When you set your terminal to "9600 baud, 8N1", you're configuring the rules for a conversation. But what's actually happening on the wire? How does the letter 'K' travel from one device to another? The answer lies in carefully timed voltage changes.

Serial communication is asynchronous, meaning there is no separate clock signal sent with the data. Both the sender and receiver must be synchronized to the same clock speed (the baud rate) and listen for a special signal that announces the start of a new piece of data.

The Logic Levels: High and Low

At its most basic level, serial communication uses two different voltage levels to represent binary 1s and 0s.

  • High (Logic 1): A higher voltage level (e.g., +5V or +3.3V).
  • Low (Logic 0): A lower voltage level (e.g., 0V or Ground).

The line that carries this signal is called the data line. When no data is being sent, the line is held in an "idle" state, which is always High (Logic 1).

The Serial Frame: Anatomy of a Transmission

When a device wants to send a byte of data (like the ASCII code for 'K', which is 01001011), it doesn't just put the bits on the wire. It wraps them in a structure called a frame or a packet.
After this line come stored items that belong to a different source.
-- ==== Sys2Proof/Proofs/BlocksKept.lean ====
section
/-! SUPPORT. Every step passes the facts about the blocks on; O6, O7, O8 and O9 are settled here, with the first two parts of
O10. -/

namespace Sys2Proof.Machine

/-! ### Binding -/

/-- The binding state replaced, with what goes into BOUND beside it: it passes on when a binding it brings is legal. -/
theorem Chip.BlockStep.bind (c : Chip) (b : BindState) (i : InternalMaster) (s n : Nat) (w : Writer) (q : Bool)
    (hw : c.QueueBounded → w.queue.length ≤ Config.pendingLimit)
    (hb : c.BindingLegal → ∀ x, b.binding = some x → x.Legal) :
    c.BlockStep { c with bind := b, im := i, seconds := s, refCount := n, writer := w, irqPin := q } :=
  ⟨hw, id, id, id, id, hb, id, id⟩

theorem Chip.startCheck_step (c : Chip) (l : BitVec 3) (w : Word) : c.BlockStep (c.startCheck l w) :=
  .bind c _ _ c.seconds c.refCount c.writer c.irqPin id nofun

/-- A check's phase replaced. -/
theorem Chip.checkingStep (c : Chip) (k : Check) (i : InternalMaster)
    (hk : c.BindingLegal → ∀ x, (BindState.checking k).binding = some x → x.Legal) :
    c.BlockStep { c with bind := .checking k, im := i } :=
  .bind c _ _ c.seconds c.refCount c.writer c.irqPin id hk

theorem Chip.descriptorRead_step (c : Chip) (k : Check) (d : Word) (hk : k.phase = .reading) :
    c.BlockStep (c.descriptorRead k d) := by
  unfold Chip.descriptorRead
  dsimp only
  split
  · exact c.checkingStep _ _ nofun
  · split
    · exact c.checkingStep _ _ fun _ x hx => by simp [BindState.binding, hk] at hx
    · split
      · exact c.checkingStep _ _ nofun
      · rename_i b hb
        refine c.checkingStep _ _ fun _ x hx => ?_
        cases hx
        exact (checkDescriptor_ok _ _ _ _ hb).1

theorem Chip.bindingAccessDone_step (c : Chip) (d : Word) : c.BlockStep (c.bindingAccessDone d) := by
  unfold Chip.bindingAccessDone
  split
  · rename_i k hc
    split
    · rename_i hk; exact c.descriptorRead_step k d hk
    · exact .bind c _ c.im c.seconds c.refCount c.writer c.irqPin id nofun
    · rename_i b hk
      refine c.checkingStep _ _ fun h x hx => h x ?_
      rw [hc]; simp only [BindState.binding, hk]; exact hx
    · rename_i b hk
      refine .bind c _ c.im _ _ _ _ (fun _ => Nat.zero_le _) fun h x hx => h x ?_
      rw [hc]; simp only [BindState.binding, hk]; exact hx
  · exact .refl c

/-! ### The end of an access -/

/-- The tables after an unbinding (R76, R124, R143). -/
theorem Chip.unbindBlocks_tables (c : Chip) :
    (∀ r : Rec, c.unbindBlocks.points[r] = c.points[r].afterUnbind (c.suppression r)) ∧
    (∀ z : Zone, c.unbindBlocks.zones[z] = { c.zones[z] with walkSlot := none, opener := none }) ∧
    ∀ k : Fin 4, c.unbindBlocks.slots[k] = none :=
  ⟨fun r => getElem_tabulate _ r.val r.isLt, fun z => getElem_tableMap _ c.zones z.val z.isLt,
    fun _ => Vector.getElem_replicate _⟩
This gives the receiver a clear start and end point for each byte.

Let's follow the journey of one byte using the diagram above:

  1. Idle State: Before the transmission, the line is High. The receiver is constantly listening, waiting for a change.

  2. The Start Bit: To signal the beginning of a new frame, the sender pulls the line from High to Low for the duration of one bit (determined by the baud rate). This transition is the receiver's cue to start its clock and begin listening for the upcoming data bits. The Start Bit is always a Logic 0.

  3. The Data Bits: Immediately following the start bit, the sender transmits the individual bits of the data byte. There's a crucial detail here: the data is sent Least Significant Bit (LSB) first. So, for the letter 'K' (01001011), the sender will actually put 1, then 1, then 0, then 1, then 0, then 0, then 1, then 0 onto the wire. The receiver reads the voltage at the middle of each bit's time slot to determine if it's a 1 or a 0.

  4. The Parity Bit (Optional): If parity checking is enabled (as discussed in our Baud Rates, Data Bits, and Parity: Demystifying Serial Port Settings article), this bit is sent after the data bits. In our "8N1" example, this bit is skipped entirely.

  5. The Stop Bit(s): To signal the end of the frame, the sender pulls the line back to High for at least one bit's duration. This is the Stop Bit. It guarantees the line returns to the idle state, ready for the next Start Bit. The Stop Bit is always a Logic 1.

This entire process—Start, Data, Stop—happens thousands of times per second. At 9600 baud, the duration of each bit is approximately 104 microseconds (1 / 9600 seconds). If the receiver's timing is even slightly off (i.e., the wrong baud rate), it will read the voltage at the wrong moments, resulting in jumbled data. This is why matching the settings is not just important—it's the fundamental requirement for communication.